# My Acer X1200 has no power



## JustFiona (Feb 6, 2011)

Hi,

I have a refurbished Acer X1200 (mini tower) which has worked great for the past year. 

I switched it off around Christmas and tried to start it up today and it wont start up. I don't get any power to it at all. It's as if it's not plugged in. I'm wondering if there's a way to know if this is the power supply, the switch, or if it could be something else? I have opened up the case and don't see anything wrong and there's very little dust. I've tried holding down the power button for 30 seconds as recommended in another post, but nothing happened. 

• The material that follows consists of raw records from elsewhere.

/-! ## The words that enter -/

/-- Only a gap after 20 bits adds a pending word (R114). -/
theorem FreeStep.of_qPend_grows {s t : State} {e : Event} (h : FreeStep s e t)
    (hlt : s.qPend.length < t.qPend.length) :
    (∃ src, e = .strobe src) ∧ classHist s.histWord = .gap ∧ s.cnt = 20#5 ∧
      t.qPend = s.qPend ++ [s.acc.zeroExtend 32] := by
  cases h with
  | emit hc hcnt => exact ⟨⟨_, rfl⟩, hc, hcnt, rfl⟩
  | publish hq => simp [hq] at hlt
  | decode => simp at hlt
  | reset => exact absurd hlt (Nat.not_lt_zero _)
  | raise => exact absurd hlt (Nat.not_lt_zero _)
  | _ => exact absurd hlt (Nat.lt_irrefl _)

/-- Settles O22: with `rst` asserted no word enters, else only in the gap step of a strobe. -/
theorem onlyCompleteFramesEnterTheFifo : Obligations.OnlyCompleteFramesEnterTheFifo := by
  intro s t hstep hlt
  rcases step_cases hstep with ⟨-, u, on, rfl⟩ | ⟨hr, h⟩
  · exact absurd hlt (Nat.not_lt_zero _)
  · obtain ⟨⟨src, he⟩, hgap, hcnt, hq⟩ := h.of_qPend_grows hlt
    exact ⟨⟨src, _, sched_of_nextEvent_strobe he⟩, hr, hgap, hcnt, hq⟩

end Sys2Proof.Machine
end

section
/-! The register file and R's view of it at every step (spec 20_memory.md R57, 42_frame_decoder.md R162): a step performs
writes of D, shows R one write or all, or leaves both alone. -/

namespace Sys2Proof.Machine

/-! ## Several writes as R sees them -/

@[simp] theorem storeAll_view (ks : List RegWrite) (s : State) :
    (storeAll ks s).view = if s.lag then s.view else ks.foldl RegFile.apply s.view := by rw [storeAll_eq]
@[simp] theorem storeAll_unseen (ks : List RegWrite) (s : State) :
    (storeAll ks s).unseen = if s.lag then s.unseen ++ ks else s.unseen := by rw [storeAll_eq]

/-! ## What a step does to the registers -/

/-- What R reads from: the register file, R's view of it, the writes R has not seen, and whether it lags. -/
def State.readSide (s : State) : RegFile × RegFile × List RegWrite × Bool := (s.regs, s.view, s.unseen, s.lag)

/-- The writes D performs in one step: a whole decode's, or one that is pending and allowed (R162). -/
inductive State.Performs (s : State) : List RegWrite → Prop where
  | whole {q : QWord} (hrej : classQW q ≠ .reject) (hfx : classQW q ≠ .fx) : s.Performs (writesOf q)
  | one {ks : List RegWrite} {k : RegWrite} (hp : s.phase = .writing ks) (hk : k ∈ ks)
      (hfirst : k.reg = .init ∨ ∀ k' ∈ ks, k'.reg ≠ .init) : s.Performs [k]

/-- What a step that resets nothing does to the register file and to R's view of it. -/
inductive RegStep (s t : State) : Prop where
  | same (h : t.readSide = s.readSide)
  | lag (h : t.readSide = (s.regs, s.view, s.unseen, true))
  | store {ks : List RegWrite} (hks : s.Performs ks) (h : t.readSide = (storeAll ks s).readSide)
  | see {a b : List RegWrite} {k : RegWrite} (hu : s.unseen = a ++ k :: b)
      (ha : ∀ k' ∈ a, k'.reg ≠ k.reg ∧ k'.reg ≠ .init)
      (h : t.readSide = (s.regs, s.view.apply k, a ++ b, s.lag))
  | seeAll (h : t.readSide = (seeAll s).readSide)

theorem FreeStep.regStep {s t : State} {e : Event} (h : FreeStep s e t) (he : e.resets = false) : RegStep s t := by
  cases h with
  | decode _ _ hrej hfx => exact .store (.whole hrej hfx) (by rw [storeAll_eq, storeAll_eq]; rfl)
  | write hp hk hfirst => exact .store (.one hp hk hfirst) rfl
  | lagOn => exact .lag rfl
  | see hu ha => exact .see hu ha rfl
  | catchUp => exact .seeAll rfl
  | reset => cases he
  | raise => cases he
  | _ => exact .same rfl

/-- An event that resets leaves the reset values. -/
theorem FreeStep.readSide_of_resets {s t : State} {e : Event} (h : FreeStep s e t) (he : e.resets = true) :
    t.readSide = (RegFile.reset, RegFile.reset, [], false) := by
  cases h with
  | reset => rfl
  | raise => rfl
  | wait hw =>
    cases e with
    | rst => cases hw
    | rstLevel on =>
      obtain rfl : on = true := he
      cases hw
    | _ => cases he
  | discard hd => rcases hd with rfl | rfl <;> cases he
  | _ => cases he

/-- With `rst` asserted, and where the event resets the block, a step leaves the reset values; else it changes the
registers as `RegStep` says. -/
theorem step_registers {s t : State} (h : step s = .next t) :
    t.readSide = (RegFile.reset, RegFile.reset, [], false) ∨
    (s.rst = false ∧ s.nextEvent.resets = false ∧ RegStep s.pop t) := by
  rcases step_cases h with ⟨-, u, on, rfl⟩ | ⟨hr, h⟩
  · exact .inl rfl
  · cases he : s.nextEvent.resets with
    | true => exact .inl (h.readSide_of_resets he)
    | false => exact .inr ⟨hr, rfl, h.regStep he⟩

theorem step_registers_of_not_resets {s t : State} (hr : s.rst = false)
    (he : ∀ e ∈ s.sched.head?, e.resets = false) (h : step s = .next t) : RegStep s.pop t := by
  rcases step_cases h with ⟨hr', -⟩ | ⟨-, h⟩
  · simp [hr] at hr'
  · exact h.regStep (nextEvent_resets he)

theorem readSide_eq_iff {s : State} {f v : RegFile} {u : List RegWrite} {l : Bool} :
    s.readSide = (f, v, u, l) ↔ s.regs = f ∧ s.view = v ∧ s.unseen = u ∧ s.lag = l := by
  simp [State.readSide]

/-! ## R's view follows D's registers -/

/-- A write shown before those of other registers ends in the same registers. -/
theorem foldl_see {a : List RegWrite} {k : RegWrite} (ha : ∀ k' ∈ a, k'.reg ≠ k.reg) (b : List RegWrite)
    (f : RegFile) : (a ++ b).foldl RegFile.apply (f.apply k) = (a ++ k :: b).foldl RegFile.apply f := by
  rw [List.foldl_append, List.foldl_append, List.foldl_cons, foldl_apply_comm ha]

theorem viewInSync_reset {t : State} (h : t.readSide = (RegFile.reset, RegFile.reset, [], false)) :
    t.ViewInSync := by
  obtain ⟨hregs, hview, hunseen, -⟩ := readSide_eq_iff.mp h
  rw [State.ViewInSync, hregs, hview, hunseen]
  exact ⟨rfl, fun _ => rfl⟩

theorem RegStep.viewInSync {s t : State} (h : RegStep s t) (hs : s.ViewInSync) : t.ViewInSync := by
  obtain ⟨hsync, hnone⟩ := hs
  cases h with
  | same h =>
    obtain ⟨hregs, hview, hunseen, hlag⟩ := readSide_eq_iff.mp h
    rw [State.ViewInSync, hregs, hview, hunseen, hlag]
    exact ⟨hsync, hnone⟩
  | lag h =>
    obtain ⟨hregs, hview, hunseen, hlag⟩ := readSide_eq_iff.mp h
    rw [State.ViewInSync, hregs, hview, hunseen, hlag]
    exact ⟨hsync, nofun⟩
  | @store ks _ h =>
    obtain ⟨hregs, hview, hunseen, hlag⟩ := readSide_eq_iff.mp h
    rw [State.ViewInSync, hregs, hview, hunseen, hlag, storeAll_regs, storeAll_view, storeAll_unseen, storeAll_lag]
    cases hl : s.lag with
    | true => exact ⟨by simp [hsync], nofun⟩
    | false =>
      have heq : s.view = s.regs := by simpa [hnone hl] using hsync
      exact ⟨by simp [hnone hl, heq], fun _ => by simpa using hnone hl⟩
  | @see a b k hu ha h =>
    obtain ⟨hregs, hview, hunseen, hlag⟩ := readSide_eq_iff.mp h
    rw [State.ViewInSync, hregs, hview, hunseen, hlag, foldl_see (fun k' hk' => (ha k' hk').1), ← hu]
    exact ⟨hsync, fun hl => by simp [hnone hl] at hu⟩
  | seeAll h =>
    obtain ⟨hregs, hview, hunseen, -⟩ := readSide_eq_iff.mp h
    rw [State.ViewInSync, hregs, hview, hunseen]
    exact ⟨hsync, fun _ => rfl⟩

/-! ## One register under several writes -/

theorem zeroExtend_init_inj (m m' : BitVec 4) (h : m.zeroExtend 16 = m'.zeroExtend 16) : m = m' := by
  revert m m'; decide

/-- A write's effect on a register depends on that register alone. -/
theorem read_apply_congr {f g : RegFile} {r : RegName} (h : f.read r = g.read r) (k : RegWrite) :
    (f.apply k).read r = (g.apply k).read r := by
  by_cases hk : k.reg = r
  · subst hk
    cases k with
    | init n =>
      have hinit : f.init = g.init := zeroExtend_init_inj _ _ h
      simp only [RegWrite.reg, RegFile.apply, RegFile.read, hinit]
    | _ => rfl
  · rw [read_apply_ne hk, read_apply_ne hk, h]

theorem read_foldl_congr {f g : RegFile} {r : RegName} (h : f.read r = g.read r) (ks : List RegWrite) :
    (ks.foldl RegFile.apply f).read r = (ks.foldl RegFile.apply g).read r := by
  induction ks generalizing f g with
  | nil => exact h
  | cons k ks ih => exact ih (read_apply_congr h k)

/-- Of several writes only those of a register change it. -/
theorem read_foldl_filter (r : RegName) (ks : List RegWrite) (f : RegFile) :
    ((ks.filter (fun k => k.reg == r)).foldl RegFile.apply f).read r = (ks.foldl RegFile.apply f).read r := by
  induction ks generalizing f with
  | nil => rfl
  | cons k ks ih =>
    by_cases hk : k.reg = r
    · rw [List.filter_cons_of_pos (by simpa using hk)]
      exact ih (f.apply k)
    · rw [List.filter_cons_of_neg (by simpa using hk), ih, List.foldl_cons]
      exact read_foldl_congr (read_apply_ne hk f).symm ks

/-! ## R sees each register's writes in D's order -/

/-- From `s` to `t` D performs at most one write of register `r`, the new one; the unseen writes of `r` and then the new
one are those R sees and then those it has still not seen; and R's view of `r` is the old one after the writes it sees. -/
def MovesForward (s t : State) (r : RegName) : Prop :=
  ∃ new seen : List RegWrite,
    new.length ≤ 1 ∧ (∀ k ∈ new, k.reg = r) ∧ t.regs.read r = (new.foldl RegFile.apply s.regs).read r ∧
    s.unseenOf r ++ new = seen ++ t.unseenOf r ∧
    t.view.read r = (seen.foldl RegFile.apply s.view).read r

/-- The writes of one step are of different registers. -/
theorem State.Performs.nodup {s : State} {ks : List RegWrite} (h : s.Performs ks) : (ks.map RegWrite.reg).Nodup := by
  cases h with
  | whole hrej hfx =>
    obtain ⟨-, -, -, -, hnodup, -⟩ := writesOf_shape _ hrej hfx
    exact hnodup
  | one => exact List.nodup_singleton _

/-- Of writes of different registers at most one is of a given register. -/
theorem length_filter_reg_le_one {ks : List RegWrite} (h : (ks.map RegWrite.reg).Nodup) (r : RegName) :
    (ks.filter (fun k => k.reg == r)).length ≤ 1 := by
  have hcount : (ks.map RegWrite.reg).count r ≤ 1 := List.nodup_iff_count_le_one.mp h r
  rwa [List.count, List.countP_map, List.countP_eq_length_filter] at hcount

theorem movesForward_still {s t : State} (hregs : t.regs = s.regs) (hview : t.view = s.view)
    (hunseen : t.unseen = s.unseen) (r : RegName) : MovesForward s t r :=
  ⟨[], [], by simp, by simp, by simp [hregs], by simp [State.unseenOf, hunseen], by simp [hview]⟩

theorem movesForward_store {s t : State} {ks : List RegWrite} (hks : (ks.map RegWrite.reg).Nodup)
    (hs : s.ViewInSync) (h : t.readSide = (storeAll ks s).readSide) (r : RegName) : MovesForward s t r := by
  obtain ⟨hregs, hview, hunseen, -⟩ := readSide_eq_iff.mp h
  rw [storeAll_regs] at hregs
  have hof : ∀ k ∈ ks.filter (fun k => k.reg == r), k.reg = r := by simp
  have hreg : t.regs.read r = ((ks.filter (fun k => k.reg == r)).foldl RegFile.apply s.regs).read r := by
    rw [hregs, read_foldl_filter]
  refine ⟨ks.filter (fun k => k.reg == r), if s.lag then [] else ks.filter (fun k => k.reg == r),
    length_filter_reg_le_one hks r, hof, hreg, ?_, ?_⟩
  · cases hl : s.lag with
    | true => simp [State.unseenOf, hunseen, hl]
    | false => simp [State.unseenOf, hunseen, hl, hs.2 hl]
  · cases hl : s.lag with
    | true => simp [hview, hl]
    | false => simp [hview, hl, read_foldl_filter]

theorem movesForward_see {s t : State} {a b : List RegWrite} {k : RegWrite} (hu : s.unseen = a ++ k :: b)
    (ha : ∀ k' ∈ a, k'.reg ≠ k.reg) (hregs : t.regs = s.regs) (hview : t.view = s.view.apply k)
    (hunseen : t.unseen = a ++ b) (r : RegName) : MovesForward s t r := by
  refine ⟨[], [k].filter (fun k => k.reg == r), by simp, by simp, by simp [hregs], ?_, ?_⟩
  · by_cases hk : k.reg = r
    · have hnone : a.filter (fun k => k.reg == r) = [] := by
        simpa [List.filter_eq_nil_iff, ← hk] using ha
      simp [State.unseenOf, hu, hunseen, hk, hnone]
    · simp [State.unseenOf, hu, hunseen, hk]
  · rw [read_foldl_filter, hview]
    rfl

theorem movesForward_seeAll {s t : State} (h : t.readSide = (seeAll s).readSide) (r : RegName) :
    MovesForward s t r := by
  obtain ⟨hregs, hview, hunseen, -⟩ := readSide_eq_iff.mp h
  refine ⟨[], s.unseenOf r, by simp, by simp, by simp [hregs], by simp [State.unseenOf, hunseen], ?_⟩
  rw [State.unseenOf, read_foldl_filter, hview, seeAll_view]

This has been a great computer and my only complaint would be the power button. It's angled plastic and difficult to tell if you're pressing it properly. It looks cool but that's about it. http://images.highspeedbackbone.net/itemdetails/a180-5200/a180-5200-call03-sp.jpg

Any help would be really appreciated! Thank you ray:


----------



## wizard. (Jan 23, 2010)

Hello and welcome to TSF 
Have you tried unplugging and plugging it back in? Sometimes it just needs a little spark to get the power going (usually a problem if plugged into a power strip)


----------



## JustFiona (Feb 6, 2011)

Hi Tyran and thanks for the welcome 

I have tried that and plugged it directly into the wall this time too. One thing I didnt mention is we did have a power surge throughout the house just before I tried starting it up, however I had it plugged into an APC battery backup surge protection box along with my other PC which remained powered up.

When I've been trying to test it with the power button, it's so difficult to tell if I'm even pressing it properly because of the way it's designed. I wish i could feel a "click" and I dont even remember if I felt one before (it's been a few months). I wonder if anyone else has this particular model?


----------



## Rich-M (May 2, 2007)

Actually the test to do is a little more than that where you unplug the tower and then press the power button for 4 seconds, then let it sit for about 20 minutes and plug it back in and try again.
The other thing I would try is remove every plug from the board blow off the board and the plug with "a can of air" or sutable compressor and then replug snugly to board and all components. If you still get nothing at all, well you need at least a new power supply.
Acer owns eMachine and Gateway, home to the poorest quality psus ever put in towers in the history of computing, though no brand name pc gets "4 stars" for the psus they use either, so the fact it's gone after a year is not surprising. The hope is when and if it blew, it did not take out anything else. BTW, having an APC is great but what many people miss is to plug their cable or phone line into it and then out to modem as those are the most frequent carriers of system ending surges if not so plugged.


----------



## JustFiona (Feb 6, 2011)

Thanks Rich. I just tried that and had no luck. When you say unplug everything from the motherboard, do you mean all the wires or other things too? I'm not really that comfortable with this unless it's just a few things (so that I can remember where the heck to put them back later lol). 

Silly question but is it pretty easy to replace a power supply and is there much/any harm I can do while doing so? I'm 50/50 about taking this to a pro or buying a new PSU and attempting it myself. 

Thanks


----------



## Rich-M (May 2, 2007)

Not everything just plugs and cables only. Ram sticks and pci cards also. Psu is really only 4 screws that hold it but there are plugs into every electrical component as well. If you are concerned, take it to a reputable shop because you could bump something else while doing this and add more issues to the problem.


----------



## JustFiona (Feb 6, 2011)

I think I'm going to give it a go myself and be very careful. I can get a mini tower size PSU plus the mini case for about $20 more than the PSU alone. I wonder if this would be a good idea in case it's the power switch that's gone on my Acer. I'm assuming that I could first try to remove the new PSU from the new case and try it in my Acer. 

Another n00b question... is it ok if the new PSU is more powerful? The one I have now is a Liteon 220V.

And one more lol... if I did take my pc to a shop, can they test the PSU to see if that's the problem, or would they likely try a new one?

Thanks again for your help! ray:


----------



## Rich-M (May 2, 2007)

More powerful, yes it needs to be more powerful.


----------